The expected answer is the set of lines in the data below between the line holding "byte is missing" and the line holding "(hp : s.port = .waiting", inclusive, written out exactly.

+ + + + +

theorem Inv.crcRunStep (h : Inv s) (hq : s.seq = .sCrcRun) (hp : s.port = .free) :
    Inv (crcRunStep s) := by
  have ho : s.op = 0x09#8 := h.op_at hq
  have hle := h.bitcnt_le
  unfold Machine.crcRunStep
  split
  next hb => exact h.respond hb hp rfl (by simp [responseRow, outcomeAllowed, opAssigned, ho])
  next hb =>
    exact { h with
      bitcnt_le := by simp only [crcBitStep_bitcnt]; bv_omega
      bitcnt_zero := fun _ hr => absurd hq hr
      crc_in_progress := crcInProgress_other hq }

/-- The CRC phase begins with no byte fed (R138). -/
theorem Inv.startCrcPhase (h : Inv s) (hq : s.seq = .sRdBytes) (hp : s.port = .free) :
    Inv (startCrcPhase s) := by
  have h0 : Inv { s with acc := Config.crcInit, bitcnt := 0#4, bytecnt := 0#4 } :=
    { h with
      bitcnt_le := by simp
      bitcnt_zero := fun _ _ => rfl
      bytecnt_le := by simp
      port_matches := portMatches_free hp
      crc_in_progress := crcInProgress_other hq }
  exact h0.goOn hq .sRdCrc rfl hp trivial
    ((crcInProgress_rdCrc rfl).2 ⟨by simp, rfl⟩)

/-- The bytes fed, with the next one (R139). -/
theorem crcCovered_take_succ (s : State) (hn : s.bytecnt < 8#4) :
    (crcCovered s.sp).take (s.bytecnt + 1#4).toNat =
      (crcCovered s.sp).take s.bytecnt.toNat ++ [spByte s] := by
  have hs : (s.bytecnt + 1#4).toNat = s.bytecnt.toNat + 1 := by bv_omega
  have hlt : s.bytecnt.toNat < 8 := by bv_omega
  have hlen : s.bytecnt.toNat < s.sp.toList.length := by simp; omega
  have hb : (crcCovered s.sp)[s.bytecnt.toNat]? = some (spByte s) := by
    rw [crcCovered, List.getElem?_take_of_lt hlt, spByte, List.getD_eq_getElem?_getD,
      List.getElem?_eq_getElem hlen]
    rfl
  rw [hs, List.take_add_one, hb]
  rfl

/-- A bit step of the CRC phase keeps the CRC of the bytes fed (R139). -/
theorem Inv.rdCrcBit (h : Inv s) (hq : s.seq = .sRdCrc) (hb : 0#4 < s.bitcnt) :
    Inv (crcBitStep s) := by
  have hle := h.bitcnt_le
  obtain ⟨hn, hcrc⟩ := (crcInProgress_rdCrc hq).1 h.crc_in_progress
  have hc : crcInProgress (crcBitStep s) :=
    (crcInProgress_rdCrc (s := crcBitStep s) hq).2 ⟨hn, (crcBits_bitStep hb s.acc).trans hcrc⟩
  exact { h with
    bitcnt_le := by simp only [crcBitStep_bitcnt]; bv_omega
    bitcnt_zero := fun hr => absurd hq hr
    crc_in_progress := hc }

/-- With no iteration left, `ACC` is the CRC of the bytes fed (R139). -/
theorem Inv.acc_fed (h : Inv s) (hq : s.seq = .sRdCrc) (hb : s.bitcnt = 0#4) :
    s.acc = crc8 ((crcCovered s.sp).take s.bytecnt.toNat) := by
  obtain ⟨-, hcrc⟩ := (crcInProgress_rdCrc hq).1 h.crc_in_progress
  rwa [hb] at hcrc

/-- The load of the next byte: its eight iterations give the CRC with that byte (R110, R139). -/
theorem Inv.rdCrcLoad (h : Inv s) (hq : s.seq = .sRdCrc) (hp : s.port = .free)
    (hb : s.bitcnt = 0#4) (hlt : s.bytecnt < 8#4) :
    Inv { loadCrcByte (spByte s) s with bytecnt := s.bytecnt + 1#4 } := by
  have hfed : crc8 ((crcCovered s.sp).take (s.bytecnt + 1#4).toNat) = crcByte s.acc (spByte s) := by
    rw [crcCovered_take_succ s hlt, crc8_append, ← h.acc_fed hq hb]
  have hc : crcInProgress { loadCrcByte (spByte s) s with bytecnt := s.bytecnt + 1#4 } :=
    (crcInProgress_rdCrc (s := { loadCrcByte (spByte s) s with bytecnt := s.bytecnt + 1#4 }) hq).2
      ⟨by change s.bytecnt + 1#4 ≤ 8#4; bv_omega, hfed.symm⟩
  exact { h with
    bitcnt_le := by simp
    bitcnt_zero := fun hr => absurd hq hr
    bytecnt_le := by simp only; bv_omega
    port_matches := portMatches_free hp
    crc_in_progress := hc }

theorem Inv.rdCrcStep (h : Inv s) (hq : s.seq = .sRdCrc) (hp : s.port = .free) :
    Inv (rdCrcStep s) := by
  unfold Machine.rdCrcStep
  split
  next hb => exact h.rdCrcBit hq hb
  next hb =>
    have hb0 : s.bitcnt = 0#4 := by bv_omega
    split
    next hlt => exact h.rdCrcLoad hq hp hb0 hlt
    next hge =>
      have hall : (crcCovered s.sp).take s.bytecnt.toNat = crcCovered s.sp :=
        List.take_of_length_le (by simp [crcCovered]; bv_omega)
      exact h.goOn hq .sRdCheck hb0 hp trivial ((h.acc_fed hq hb0).trans (congrArg crc8 hall))

theorem Inv.rdCheckStep (h : Inv s) (hq : s.seq = .sRdCheck) (hp : s.port = .free) :
    Inv (rdCheckStep s) := by
  have ho : s.op = 0x04#8 := h.op_at hq
  have hb : s.bitcnt = 0#4 := h.bitcnt_at hq
  unfold Machine.rdCheckStep
  split
  next => exact h.respond hb hp rfl (by simp [responseRow, outcomeAllowed, opAssigned, ho])
  next => exact h.respondInvalid hb hp ho

theorem Inv.finishConvert (h : Inv s) (hq : s.seq = .sConvReset) (hp : s.port = .free) :
    Inv (finishConvert s) := by
  have ho : s.op = 0x02#8 := h.op_at hq
  exact h.respond (h.bitcnt_at hq) hp rfl
    (by simp [responseRow, outcomeAllowed, opAssigned, ho])

theorem Inv.internalStep (h : Inv s) (hp : s.port = .free) : Inv (internalStep s) := by
  unfold Machine.internalStep
  split
  case h_1 hq => exact h.finishConvert hq hp
  case h_2 hq => exact h.waitStep hq hp
  case h_3 hq => exact h.startCrcPhase hq hp
  case h_4 hq => exact h.rdCrcStep hq hp
  case h_5 hq => exact h.rdCheckStep hq hp
  case h_6 hq => exact h.crcRunStep hq hp
  all_goals exact h

/-! ## Requests and answers -/

/-- The request the engine issues is the one `SEQ` calls for (R52, R131, R133, R137, R138). -/
theorem portMatches_sendRequest (h : Inv s) {i : Instr} {r : Request}
    (he : engineRequest s = some i) (hi : requestOf i = some r) : portMatches (sendRequest r s) := by
  have hd := h.devidx_in_range
  cases hq : s.seq <;> simp only [engineRequest, devidxInRange, hq] at he hd
  case sConvReset =>
    split at he <;> cases he
    next hne => cases hi; simp [portMatches, sendRequest, hq, Nat.lt_of_le_of_ne hd hne]
  case sConvSelect =>
    cases he; cases hi
    simp [portMatches, sendRequest, hq, devEntry, hd]
  case sRdBytes =>
    split at he <;> cases he
    next hlt => cases hi; simpa [portMatches, sendRequest, hq] using hlt
  all_goals cases he
  all_goals cases hi; simp [portMatches, sendRequest, hq]

theorem Inv.sendRequest (h : Inv s) {i : Instr} {r : Request} (he : engineRequest s = some i)
    (hi : requestOf i = some r) : Inv (sendRequest r s) :=
  { h with port_matches := portMatches_sendRequest h he hi }

/-- A bit iteration is never left over while a request is outstanding (R22). -/
theorem Inv.bitcnt_of_requestState (h : Inv s) (hq : requestState s.seq = true) :
    s.bitcnt = 0#4 :=
  h.bitcnt_zero (by intro he; simp [he, requestState] at hq) (by intro he; simp [he, requestState] at hq)

/-- Only `SCAN`, `CONVERT` and `READ` issue requests (R131, R133, R137). -/
theorem Inv.op_of_requestState (h : Inv s) (hq : requestState s.seq = true) :
    s.op = 0x01#8 ∨ s.op = 0x02#8 ∨ s.op = 0x04#8 := by
  have ho := h.seq_matches_op
  cases hs : s.seq <;> simp_all [requestState, seqMatchesOp]

theorem Inv.failed (h : Inv s) (hq : requestState s.seq = true) (code : Byte) :
    Inv (Machine.abortWith .transportFail code s) :=
  h.abortWith (h.bitcnt_of_requestState hq) rfl
    (by rcases h.op_of_requestState hq with ho | ho | ho <;> simp [responseRow, outcomeAllowed, ho])

theorem Inv.completeScan (h : Inv s) (hq : s.seq = .sScan) (hp : s.port = .free)
    (items : List Addr) : Inv (completeScan items s) := by
  have ho : s.op = 0x01#8 := h.op_at hq
  have hb : s.bitcnt = 0#4 := h.bitcnt_at hq
  rcases completeScan_cases items s with ⟨hf, he⟩ | ⟨-, he⟩ <;> rw [he]
  · have h0 : Inv { s with devlist := items } :=
      { h with
        list_fits := hf
        devidx_in_range := by simp [devidxInRange, hq]
        port_matches := portMatches_free hp }
    exact h0.respond hb hp rfl (by simp [responseRow, outcomeAllowed, opAssigned, ho])
  · exact h.abortWith hb rfl (by simp [responseRow, outcomeAllowed, ho])

/-- A byte is stored only where the request for it was issued, so `BYTECNT` was below 9 (R138). -/
theorem Inv.storeSp (h : Inv s) (hq : s.seq = .sRdBytes) (hp : s.port = .free)
    (hlt : s.bytecnt < 9#4) (b : Byte) : Inv (storeSp b s) :=
  { h with
    bytecnt_le := by simp only [storeSp_bytecnt]; bv_omega
    port_matches := portMatches_free hp
    crc_in_progress := crcInProgress_other hq }

/-- What the outstanding request of `SEQ` says of the indices: entry `DEVIDX` exists, a byte is missing
(R26, R138). -/
theorem Inv.waiting_bounds (h : Inv s) {r : Request} {items : List Addr}
    (hp : s.port = .waiting r items) :
    (s.seq = .sConvReset → s.devidx < s.devcnt) ∧ (s.seq = .sRdBytes → s.bytecnt < 9#4) := by
  have hm := h.port_matches
  constructor <;> intro hq <;> simp only [portMatches, hp, hq] at hm
  · exact hm.2.2
  · exact hm.2.2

+ + + + +

_RESPONSE TO THE TASK:_
/-- What the outstanding request of `SEQ` says of the indices: entry `DEVIDX` exists, a byte is missing
(R26, R138). -/
theorem Inv.waiting_bounds (h : Inv s) {r : Request} {items : List Addr}
    (hp : s.port = .waiting r items) :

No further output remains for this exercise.